# [Photos] Band of Skulls - Calgary, AB - May 31 2014



## armourforsleep (Apr 22, 2010)

Artist : Band of Skulls (http://www.bandofskulls.com/)
Date : Saturday May 31 2014
Venue : Commonwealth Bar & Stage
Location : Calgary, AB


----------



## Intrepid (Oct 9, 2008)

Some great photos. How was the show?


----------



## blam (Feb 18, 2011)

nice shots. awesome they let you stage to shoot as well


----------



## Guest (Jun 5, 2014)

I take it that you're a Gretsch fan.:sSig_goodjob2:


----------



## traynor_garnet (Feb 22, 2006)

Love this band! Great guitar tones too. What Fender amp is he playing? This band certainly feeds my Gretsch gas.

TG


----------



## armourforsleep (Apr 22, 2010)

The show was fantastic. The venue isn't massive so it was pretty packed. I had to elbow my way around to get my shots. The sound at commonwealth is second to none. But loud. Real loud. 

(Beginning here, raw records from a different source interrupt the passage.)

/-- A layer as LSPLIT and LMERGE retire it. -/
def retired (l : Layer) (child : BitVec 32) : Layer := { l with pending := false, child := child }

/-- LSPLIT (R354). -/
def execLsplit (a b : BitVec 5) (s : State) : Out :=
  let x := rs s a
  let y := rs s b
  let t := s.cx.tenant.toNat
  let p := idOf x 0
  let c1 := idOf y 0
  let c2 := idOf y 1
  homeOnly (LayerOp.word (.lsplit a b)) (idsThen x 1 (idsThen y 2 (unitThen
    (fun s => (lcbIds t [p, c1, c2] s).then (fun m s1 => (liveOf t p s1).then (fun l s2 =>
      (freshChild c1 [p] s2).then (fun _ s3 => (acceptLayer t c1 m [p] [] s3).then (fun k1 s4 =>
        (freshChild c2 [p, c1] s4).then (fun _ s5 => (acceptLayer t c2 m [p] [k1] s5).then (fun k2 s6 =>
          remake m t s.cx.key [retired l (idsWord c1 c2)] [inherit_ l k1, inherit_ l k2] s6)))))))
    (fun _ => done)))) s

/-- The union of two dependency sets: one entry per caster, the heavier, the earlier on ties, each at its own place (R355). -/
def addDep (l : List Dep) (d : Dep) : List Dep :=
  if l.any (fun e => e.caster == d.caster && !ltV (f32 e.weight.toNat) (f32 d.weight.toNat)) then l
  else l.filter (fun e => e.caster != d.caster) ++ [d]

/-- Removes the lightest entry, the last on ties. -/
def dropLightest (l : List Dep) : List Dep :=
  match l.foldl (fun (m : Option FVal) d => some (match m with
      | some v => if ltV (f32 d.weight.toNat) v then f32 d.weight.toNat else v
      | none => f32 d.weight.toNat)) none with
  | none => l
  | some v =>
    match takeFirst (fun d => !ltV v (f32 d.weight.toNat)) l.reverse with
    | some (_, r) => r.reverse
    | none => l.take 4

/-- The dependencies of a merged layer (R355; their order is log 70). -/
def mergeDeps (p q : Vector Dep 4) : Vector Dep 4 :=
  let l := ((p.toList ++ q.toList).filter Dep.on).foldl addDep []
  let l := (upFrom 0 (l.length - 4)).foldl (fun l _ => dropLightest l) l
  #v[l.getD 0 noDep, l.getD 1 noDep, l.getD 2 noDep, l.getD 3 noDep]

/-- What the merged layer takes from its parents (R355). -/
def merged (p q c : Layer) : Layer :=
  { c with
    age := if p.age.toNat < q.age.toNat then q.age else p.age
    err := BitVec.ofNat 32 (fMinMax .fp32 .rn true p.err.toNat q.err.toNat).bits
    price := BitVec.ofNat 32 (fMinMax .fp32 .rn false p.price.toNat q.price.toNat).bits
    frame := if q.frame.toNat < p.frame.toNat then q.frame else p.frame
    order := if q.order.toNat < p.order.toNat then q.order else p.order
    deps := mergeDeps p.deps q.deps
    parent := idsWord p.id q.id }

His Gretsch is beautiful. I'm a sucker for a pretty Gretsch obviously. White falcon and black penguin. My absolutely favorites. 

No clue about the amp. Sorry.


----------



## surlybastard (Feb 20, 2011)

Saw them on their last tour, great band, great show. I will say the new record hasn't really knocked me over though, I really should give it another chance.


----------



## noman (Jul 24, 2006)

Nice intimate shots!! Have never heard of them unfortunately!! Will look them up.......


----------